**Problem to solve:**
Which lines of the entries below run from the one holding "State.reset.wf = true" to the one holding "after.getLsbD (23 - k)", inclusive? Set down exactly those lines and no others.

**Data to process:**

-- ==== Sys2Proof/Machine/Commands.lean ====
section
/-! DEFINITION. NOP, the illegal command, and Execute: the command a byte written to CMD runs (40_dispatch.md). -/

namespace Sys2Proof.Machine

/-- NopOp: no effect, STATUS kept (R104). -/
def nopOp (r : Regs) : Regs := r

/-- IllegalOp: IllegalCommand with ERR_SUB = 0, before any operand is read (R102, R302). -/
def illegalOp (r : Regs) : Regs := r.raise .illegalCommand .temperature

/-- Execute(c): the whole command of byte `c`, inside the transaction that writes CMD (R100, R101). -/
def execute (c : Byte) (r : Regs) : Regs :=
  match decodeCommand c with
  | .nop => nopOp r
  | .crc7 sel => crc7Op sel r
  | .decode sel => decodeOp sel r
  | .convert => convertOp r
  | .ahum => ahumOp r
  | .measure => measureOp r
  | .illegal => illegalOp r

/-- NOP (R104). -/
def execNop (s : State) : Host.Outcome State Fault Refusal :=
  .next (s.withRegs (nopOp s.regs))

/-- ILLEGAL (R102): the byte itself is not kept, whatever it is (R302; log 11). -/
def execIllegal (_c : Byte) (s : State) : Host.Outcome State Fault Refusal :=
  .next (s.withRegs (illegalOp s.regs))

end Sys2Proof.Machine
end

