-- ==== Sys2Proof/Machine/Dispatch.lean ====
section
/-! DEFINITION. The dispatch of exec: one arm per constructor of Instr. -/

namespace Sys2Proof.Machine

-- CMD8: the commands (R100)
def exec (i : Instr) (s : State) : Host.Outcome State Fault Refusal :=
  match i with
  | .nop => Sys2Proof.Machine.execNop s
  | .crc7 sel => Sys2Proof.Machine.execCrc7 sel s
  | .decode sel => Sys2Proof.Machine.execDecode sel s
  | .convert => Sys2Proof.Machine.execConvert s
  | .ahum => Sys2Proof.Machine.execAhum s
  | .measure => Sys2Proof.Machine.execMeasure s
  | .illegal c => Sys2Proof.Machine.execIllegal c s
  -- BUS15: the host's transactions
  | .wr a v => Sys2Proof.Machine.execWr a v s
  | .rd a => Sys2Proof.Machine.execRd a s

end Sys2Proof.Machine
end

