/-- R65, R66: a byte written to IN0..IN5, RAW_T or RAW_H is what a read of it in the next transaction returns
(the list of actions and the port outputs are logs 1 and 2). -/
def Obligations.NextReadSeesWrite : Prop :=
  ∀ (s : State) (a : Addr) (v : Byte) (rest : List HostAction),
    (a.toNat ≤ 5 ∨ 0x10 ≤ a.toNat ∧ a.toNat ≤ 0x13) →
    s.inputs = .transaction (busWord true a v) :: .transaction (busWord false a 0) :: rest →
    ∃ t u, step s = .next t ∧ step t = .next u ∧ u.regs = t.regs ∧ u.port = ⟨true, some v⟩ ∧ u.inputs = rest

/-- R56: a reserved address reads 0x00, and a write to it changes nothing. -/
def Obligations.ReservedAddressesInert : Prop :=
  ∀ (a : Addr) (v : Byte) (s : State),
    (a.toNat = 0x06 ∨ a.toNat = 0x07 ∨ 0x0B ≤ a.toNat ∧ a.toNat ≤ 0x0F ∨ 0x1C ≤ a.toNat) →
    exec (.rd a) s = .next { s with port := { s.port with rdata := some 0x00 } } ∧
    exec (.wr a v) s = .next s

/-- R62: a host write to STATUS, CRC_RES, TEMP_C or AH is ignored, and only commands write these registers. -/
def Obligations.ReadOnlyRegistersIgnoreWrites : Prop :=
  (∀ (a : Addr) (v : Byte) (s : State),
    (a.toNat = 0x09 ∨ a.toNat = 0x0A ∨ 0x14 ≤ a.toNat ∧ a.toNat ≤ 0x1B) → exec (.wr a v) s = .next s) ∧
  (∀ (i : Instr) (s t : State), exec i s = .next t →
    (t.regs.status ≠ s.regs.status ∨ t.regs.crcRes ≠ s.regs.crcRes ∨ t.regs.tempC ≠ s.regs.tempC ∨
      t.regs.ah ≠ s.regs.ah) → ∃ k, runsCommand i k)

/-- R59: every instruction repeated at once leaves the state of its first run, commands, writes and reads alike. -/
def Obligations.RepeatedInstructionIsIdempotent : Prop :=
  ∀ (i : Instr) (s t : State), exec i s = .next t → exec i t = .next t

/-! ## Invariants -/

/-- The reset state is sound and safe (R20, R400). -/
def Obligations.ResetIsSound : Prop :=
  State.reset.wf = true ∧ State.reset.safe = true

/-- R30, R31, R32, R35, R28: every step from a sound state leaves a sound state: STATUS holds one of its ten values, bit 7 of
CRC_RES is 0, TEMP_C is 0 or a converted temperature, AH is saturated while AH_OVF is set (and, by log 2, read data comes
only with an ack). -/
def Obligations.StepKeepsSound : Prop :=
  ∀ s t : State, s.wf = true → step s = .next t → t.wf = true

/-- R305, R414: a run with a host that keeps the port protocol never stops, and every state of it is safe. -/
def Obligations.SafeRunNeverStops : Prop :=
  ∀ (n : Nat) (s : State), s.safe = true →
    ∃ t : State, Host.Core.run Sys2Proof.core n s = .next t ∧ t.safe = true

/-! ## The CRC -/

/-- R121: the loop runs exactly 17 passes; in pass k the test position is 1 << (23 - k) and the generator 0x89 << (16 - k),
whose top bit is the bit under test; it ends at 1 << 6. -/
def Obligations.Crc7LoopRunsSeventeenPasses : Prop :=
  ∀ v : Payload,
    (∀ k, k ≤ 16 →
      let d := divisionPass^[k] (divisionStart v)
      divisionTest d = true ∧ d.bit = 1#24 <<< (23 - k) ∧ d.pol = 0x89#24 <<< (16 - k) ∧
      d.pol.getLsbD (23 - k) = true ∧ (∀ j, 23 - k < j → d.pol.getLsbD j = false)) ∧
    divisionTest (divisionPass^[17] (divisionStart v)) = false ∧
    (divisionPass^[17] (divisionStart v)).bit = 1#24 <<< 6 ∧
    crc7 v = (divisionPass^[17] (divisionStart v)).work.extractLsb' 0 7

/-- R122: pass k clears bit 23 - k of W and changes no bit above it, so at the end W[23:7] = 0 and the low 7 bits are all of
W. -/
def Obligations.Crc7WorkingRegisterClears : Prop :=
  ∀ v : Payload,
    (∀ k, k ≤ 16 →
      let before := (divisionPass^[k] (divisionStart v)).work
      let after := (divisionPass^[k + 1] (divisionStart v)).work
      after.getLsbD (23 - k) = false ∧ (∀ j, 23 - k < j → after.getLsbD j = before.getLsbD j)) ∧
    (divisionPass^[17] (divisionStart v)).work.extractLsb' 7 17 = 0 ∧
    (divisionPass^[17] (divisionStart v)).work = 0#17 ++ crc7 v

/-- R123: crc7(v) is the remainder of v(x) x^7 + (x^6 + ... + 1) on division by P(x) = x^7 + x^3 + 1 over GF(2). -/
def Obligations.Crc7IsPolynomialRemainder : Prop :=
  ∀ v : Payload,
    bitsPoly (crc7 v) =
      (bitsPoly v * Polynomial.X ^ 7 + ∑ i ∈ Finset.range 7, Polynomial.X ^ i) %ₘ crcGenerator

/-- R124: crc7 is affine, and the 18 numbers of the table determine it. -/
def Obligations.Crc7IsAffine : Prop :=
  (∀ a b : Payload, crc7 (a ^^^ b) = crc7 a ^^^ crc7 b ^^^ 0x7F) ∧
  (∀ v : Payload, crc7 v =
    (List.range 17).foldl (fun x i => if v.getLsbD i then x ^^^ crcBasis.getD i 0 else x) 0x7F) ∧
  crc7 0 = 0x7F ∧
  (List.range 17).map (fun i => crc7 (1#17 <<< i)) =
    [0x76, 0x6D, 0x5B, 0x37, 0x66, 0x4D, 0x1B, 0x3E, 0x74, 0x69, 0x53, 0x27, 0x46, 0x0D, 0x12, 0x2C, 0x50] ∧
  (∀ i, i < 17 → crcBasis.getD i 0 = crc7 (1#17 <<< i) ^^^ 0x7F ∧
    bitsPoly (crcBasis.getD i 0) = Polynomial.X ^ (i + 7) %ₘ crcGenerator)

**Written answer:**
  State.reset.wf = true ∧ State.reset.safe = true

/-- R30, R31, R32, R35, R28: every step from a sound state leaves a sound state: STATUS holds one of its ten values, bit 7 of
CRC_RES is 0, TEMP_C is 0 or a converted temperature, AH is saturated while AH_OVF is set (and, by log 2, read data comes
only with an ack). -/
def Obligations.StepKeepsSound : Prop :=
  ∀ s t : State, s.wf = true → step s = .next t → t.wf = true

/-- R305, R414: a run with a host that keeps the port protocol never stops, and every state of it is safe. -/
def Obligations.SafeRunNeverStops : Prop :=
  ∀ (n : Nat) (s : State), s.safe = true →
    ∃ t : State, Host.Core.run Sys2Proof.core n s = .next t ∧ t.safe = true

/-! ## The CRC -/

/-- R121: the loop runs exactly 17 passes; in pass k the test position is 1 << (23 - k) and the generator 0x89 << (16 - k),
whose top bit is the bit under test; it ends at 1 << 6. -/
def Obligations.Crc7LoopRunsSeventeenPasses : Prop :=
  ∀ v : Payload,
    (∀ k, k ≤ 16 →
      let d := divisionPass^[k] (divisionStart v)
      divisionTest d = true ∧ d.bit = 1#24 <<< (23 - k) ∧ d.pol = 0x89#24 <<< (16 - k) ∧
      d.pol.getLsbD (23 - k) = true ∧ (∀ j, 23 - k < j → d.pol.getLsbD j = false)) ∧
    divisionTest (divisionPass^[17] (divisionStart v)) = false ∧
    (divisionPass^[17] (divisionStart v)).bit = 1#24 <<< 6 ∧
    crc7 v = (divisionPass^[17] (divisionStart v)).work.extractLsb' 0 7

/-- R122: pass k clears bit 23 - k of W and changes no bit above it, so at the end W[23:7] = 0 and the low 7 bits are all of
W. -/
def Obligations.Crc7WorkingRegisterClears : Prop :=
  ∀ v : Payload,
    (∀ k, k ≤ 16 →
      let before := (divisionPass^[k] (divisionStart v)).work
      let after := (divisionPass^[k + 1] (divisionStart v)).work
      after.getLsbD (23 - k) = false ∧ (∀ j, 23 - k < j → after.getLsbD j = before.getLsbD j)) ∧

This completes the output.